→ WHAT YOU NEED TO DO: Return exactly the lines below, starting with the one that has "s.mySeq with ringv" and going on through the one that has "counts up and the".

→ MATERIAL FOR THE TASK:
-- ==== Sys2Proof/Certificates/Slice0/Obligations.lean ====
section
/-! DEFINITION. The statements for the provers. -/

section Statements

open Sys2Proof Sys2Proof.Machine

/-- R305, for the fourteen two-operand members: the result, in RD or in the pair at RD, is that of R305 on the bit
patterns of RA and RB; nothing else changes, G0 discards its half. -/
def Obligations.ScalarTwoOperandResults : Prop :=
  ∀ (i : Instr) (c : Ctl) (w : Bool) (rd ra rb : Nat) (s : State),
    binFields i = some (c, w, rd, ra, rb) → Ready i c (srcRegs w [ra, rb]) s →
    Completes i s fun t => s.scalarOnly c (dstAt w rd) t ∧
      s.putsScalar w rd (if w then (binWord i (s.pair ra) (s.pair rb)).toNat else (binWord i (s.g ra) (s.g rb)).toNat) t

/-- R305, for CMP, SEL, CLZ and POPC: CMP writes 1 or 0 to a single register; SEL takes a when G[RC] is not 0, else b; CLZ
writes the number of leading zero bits, POPC that of 1 bits, the high register of a pair receiving 0. -/
def Obligations.ScalarCompareSelectCount : Prop :=
  (∀ (c : Ctl) (w u : Bool) (k : Cond) (rd ra rb : Nat) (s : State),
    Ready (.cmp c w u k rd ra rb) c (srcRegs w [ra, rb]) s →
    Completes (.cmp c w u k rd ra rb) s fun t => s.scalarOnly c [rd] t ∧
      s.putsScalar false rd (if (if w then condWord u k (s.pair ra) (s.pair rb) else condWord u k (s.g ra) (s.g rb))
        then 1 else 0) t) ∧
  (∀ (c : Ctl) (w : Bool) (rd ra rb rc : Nat) (s : State),
    Ready (.sel c w rd ra rb rc) c (srcRegs w [ra, rb] ++ [rc]) s →
    Completes (.sel c w rd ra rb rc) s fun t => s.scalarOnly c (dstAt w rd) t ∧
      s.putsScalar w rd (if s.g rc = 0 then s.opnd w rb else s.opnd w ra) t) ∧
  (∀ (c : Ctl) (w : Bool) (rd ra : Nat) (s : State),
    Ready (.clz c w rd ra) c (srcRegs w [ra]) s →
    ∃ n, Completes (.clz c w rd ra) s (fun t => s.scalarOnly c (dstAt w rd) t ∧ s.putsScalar w rd n t) ∧
      n ≤ wid w ∧ s.opnd w ra < 2 ^ (wid w - n) ∧ (n < wid w → 2 ^ (wid w - n - 1) ≤ s.opnd w ra)) ∧
  (∀ (c : Ctl) (w : Bool) (rd ra : Nat) (s : State),
    Ready (.popc c w rd ra) c (srcRegs w [ra]) s →
    Completes (.popc c w rd ra) s fun t => s.scalarOnly c (dstAt w rd) t ∧
      s.putsScalar w rd ((List.range 64).countP (s.opnd w ra).testBit) t)

/-- R307, R332: MOVI, MOVI.hi, ADDI and ADDP, and NOP, which writes nothing. -/
def Obligations.ScalarImmediateResults : Prop :=
  (∀ (c : Ctl) (s : State), Ready (.nop c) c [] s →
    Completes (.nop c) s fun t => s.scalarOnly c [] t ∧ ∀ n, t.g n = s.g n) ∧
  (∀ (c : Ctl) (rd : Nat) (imm : BitVec 24) (s : State), Ready (.movi c rd imm) c [] s →
    Completes (.movi c rd imm) s fun t => s.scalarOnly c [rd] t ∧
      ∀ n, t.g n = if n = 0 then 0 else if n = rd then imm.signExtend 32 else s.g n) ∧
  (∀ (c : Ctl) (rd : Nat) (imm : BitVec 16) (s : State), Ready (.moviHi c rd imm) c [rd] s →
    Completes (.moviHi c rd imm) s fun t => s.scalarOnly c [rd] t ∧
      ∀ n, t.g n = if n = 0 then 0 else if n = rd then imm ++ (s.g rd).setWidth 16 else s.g n) ∧
  (∀ (c : Ctl) (rd ra : Nat) (imm : BitVec 24) (s : State), Ready (.addi c rd ra imm) c [ra] s →
    Completes (.addi c rd ra imm) s fun t => s.scalarOnly c [rd] t ∧
      ∀ n, t.g n = if n = 0 then 0 else if n = rd then s.g ra + imm.signExtend 32 else s.g n) ∧
  (∀ (c : Ctl) (rd ra : Nat) (imm : BitVec 24) (s : State), Ready (.addp c rd ra imm) c [ra, ra + 1] s →
    Completes (.addp c rd ra imm) s fun t => s.scalarOnly c [rd, rd + 1] t ∧
      s.putsScalar true rd (s.pair ra + imm.signExtend 64).toNat t)

/-- R310, for BR: a taken branch goes to its target, modulo 2^64, feeds nothing and writes no register; a target that is
no multiple of 8 traps ALIGN with the target in EVA. -/
def Obligations.BranchAlways : Prop :=
  ∀ (c : Ctl) (g : BTarget) (s : State), Ready (.br c g) c (targetSrcs g) s →
    ((s.target g).toNat % 8 = 0 → Completes (.br c g) s fun t =>
      s.retires c [] s s.me (s.mySeq.jumped (s.target g)) t ∧ ∀ n, t.g n = s.g n) ∧
    ((s.target g).toNat % 8 ≠ 0 → exec (.br c g) s = trapHere cALIGN (s.target g).toNat s)

/-- R310, R263, for BZ and BNZ: taken when G[CR] is 0, or is not; either way one bit, taken or not, goes into the path
signature, and no register is written. -/
def Obligations.BranchOnZero : Prop :=
  ∀ (c : Ctl) (cr : Nat) (off : BitVec 32) (s : State) (z : Bool),
    let i := if z then Instr.bz c cr off else Instr.bnz c cr off
    let taken : Bool := (s.g cr == 0) == z
    let y := { s.mySeq with crc := crcBit s.mySeq.crc taken }
    Ready i c [cr] s → Completes i s fun t =>
      s.retires c [] s s.me (if taken then y.jumped (s.target (.rel off)) else y.onward) t ∧ ∀ n, t.g n = s.g n

/-- R312, for CALL: the target comes from the pair as it stands before the link; G62:G63 receive PC + 8; the depth rises
by one, at most to 255. -/
def Obligations.CallLinks : Prop :=
  ∀ (c : Ctl) (g : BTarget) (s : State), Ready (.call c g) c (targetSrcs g) s →
    ((s.target g).toNat % 8 = 0 → Completes (.call c g) s fun t =>
      s.retires c [62, 63] s s.me ({ s.mySeq with depth := min (s.mySeq.depth + 1) 255 }.jumped (s.target g)) t ∧
      s.putsScalar true 62 (s.mySeq.pc + 8).toNat t) ∧
    ((s.target g).toNat % 8 ≠ 0 → exec (.call c g) s = trapHere cALIGN (s.target g).toNat s)

/-- R312, R313, for RET: at a depth above 0, and always on the C-seq, it goes to pair(62) and the depth falls, never below
0; at depth 0 the L-, X- and S-seq park. -/
def Obligations.ReturnOrPark : Prop :=
  ∀ (c : Ctl) (s : State),
    ((0 < s.mySeq.depth ∨ s.curSeq = .C) → Ready (.ret c) c [62, 63] s →
      ((s.pair 62).toNat % 8 = 0 → Completes (.ret c) s fun t =>
        s.retires c [] s s.me ({ s.mySeq with depth := s.mySeq.depth - 1 }.jumped (s.pair 62)) t ∧
        ∀ n, t.g n = s.g n) ∧
      ((s.pair 62).toNat % 8 ≠ 0 → exec (.ret c) s = trapHere cALIGN (s.pair 62).toNat s)) ∧
    (s.mySeq.depth = 0 → s.curSeq ≠ .C → Ready (.ret c) c [] s → Completes (.ret c) s fun t =>
      s.retires c [] s s.me { s.mySeq.onward with parked := true } t ∧ ∀ n, t.g n = s.g n)

/-- R98, R323, for LOOP: with LC above 0, else with EC above 1, it branches, counts down, advances ITER and, on the X-seq,
writes all ones, or all zeros, to the register that P(8 + L − 1) names after ITER has changed; else it falls through. One
bit goes into the path signature. -/
def Obligations.LoopPipelines : Prop :=
  ∀ (c : Ctl) (off : BitVec 32) (s : State), Ready (.loop c off) c [] s →
    let a := s.target (.rel off)
    let back (y : Seq) (v : Nat) (t : State) : Prop :=
      s.retires c [] s (if s.curSeq = .X then s.me.pset (y.preg ⟨8 + stageLen s.mySeq.ringp.toNat - 1, true⟩) v else s.me)
        (y.jumped a) t ∧ ∀ n, t.g n = s.g n
    (s.mySeq.lc ≠ 0 → Completes (.loop c off) s (back
      { s.mySeq with lc := s.mySeq.lc - 1, iter := s.mySeq.iter + 1, crc := crcBit s.mySeq.crc true } allPos)) ∧
    (s.mySeq.lc = 0 → 1 < s.mySeq.ec → Completes (.loop c off) s (back
      { s.mySeq with ec := s.mySeq.ec - 1, iter := s.mySeq.iter + 1, crc := crcBit s.mySeq.crc true } 0)) ∧
    (s.mySeq.lc = 0 → s.mySeq.ec ≤ 1 → Completes (.loop c off) s fun t =>
      s.retires c [] s s.me { s.mySeq with crc := crcBit s.mySeq.crc false }.onward t ∧ ∀ n, t.g n = s.g n)

/-- R97, R324, for LOOPH: valid maps are written with LC and EC, ITER becomes 0, and on the X-seq the stage-predicate ring
is cleared but for P(8 + L − 1), which becomes all ones; an invalid map traps LOOPH with the map in EVA, RINGMAPV first.
Format R, OP 0x26: an odd RD or an FN other than 0 is UNDEF. -/
def Obligations.LoopHeader : Prop :=
  (∀ rd ra rb rc fn : Nat, rd < 64 → ra < 64 → rb < 64 → rc < 64 → fn < 65536 →
    decode (0x26 * 2 ^ 40 + rd * 2 ^ 34 + ra * 2 ^ 28 + rb * 2 ^ 22 + rc * 2 ^ 16 + fn) =
      if rd % 2 = 0 ∧ fn = 0 then .ok (.looph ⟨0, 0, 0, 0⟩ rd ra rb rc) else .undefField) ∧
  ∀ (c : Ctl) (rd ra rb rc : Nat) (s : State), Ready (.looph c rd ra rb rc) c [rd, rd + 1, ra, rb, rc] s →
    let mv := s.pair rd
    let mp := s.g ra
    let l := stageLen mp.toNat
    (ringOk 16 mv.toNat = true → ringOk 8 mp.toNat = true → Completes (.looph c rd ra rb rc) s fun t =>
      s.retires c [] s { s.me with p := t.me.p }
        { s.mySeq with ringv := mv, ringp := mp, lc := s.g rb, ec := s.g rc, iter := 0 }.onward t ∧
      (∀ n, t.g n = s.g n) ∧
      ∀ n, t.me.pget n = if s.curSeq = .X ∧ 8 ≤ n ∧ n < 8 + l then (if n = 8 + l - 1 then allPos else 0)
        else s.me.pget n) ∧
    (ringOk 16 mv.toNat = false → exec (.looph c rd ra rb rc) s = trapHere cLOOPH mv.toNat s) ∧
    (ringOk 16 mv.toNat = true → ringOk 8 mp.toNat = false →
      exec (.looph c rd ra rb rc) s = trapHere cLOOPH mp.toNat s)

/-- R325, for LOOPT: on a temporal level of the current block whose bound LIk + 1 has not reached, LIk counts up and the
sequencer branches; in every other case it falls through with LIk unchanged. One bit goes into the path signature. -/
def Obligations.LoopTemporal : Prop :=
  ∀ (c : Ctl) (k : Nat) (off : BitVec 32) (s : State), Ready (.loopt c k off) c [] s →
    let li := Store.get 0 s.mySeq.li k
    let goes : Prop := ∃ b, s.me.cur = some b ∧ k < b.info.nlev ∧ b.info.kinds.getD k 0 = 1 ∧
      li.toNat + 1 < b.info.origin.getD k 0 + b.info.extent.getD k 0
    (goes → Completes (.loopt c k off) s fun t =>
      s.retires c [] s s.me
        ({ s.mySeq with li := Store.set 0 s.mySeq.li k (li + 1), crc := crcBit s.mySeq.crc true }.jumped
          (s.target (.rel off))) t ∧ ∀ n, t.g n = s.g n) ∧
    (¬ goes → Completes (.loopt c k off) s fun t =>
      s.retires c [] s s.me { s.mySeq with crc := crcBit s.mySeq.crc false }.onward t ∧ ∀ n, t.g n = s.g n)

→ FINISHED EXERCISE:
        { s.mySeq with ringv := mv, ringp := mp, lc := s.g rb, ec := s.g rc, iter := 0 }.onward t ∧
      (∀ n, t.g n = s.g n) ∧
      ∀ n, t.me.pget n = if s.curSeq = .X ∧ 8 ≤ n ∧ n < 8 + l then (if n = 8 + l - 1 then allPos else 0)
        else s.me.pget n) ∧
    (ringOk 16 mv.toNat = false → exec (.looph c rd ra rb rc) s = trapHere cLOOPH mv.toNat s) ∧
    (ringOk 16 mv.toNat = true → ringOk 8 mp.toNat = false →
      exec (.looph c rd ra rb rc) s = trapHere cLOOPH mp.toNat s)

/-- R325, for LOOPT: on a temporal level of the current block whose bound LIk + 1 has not reached, LIk counts up and the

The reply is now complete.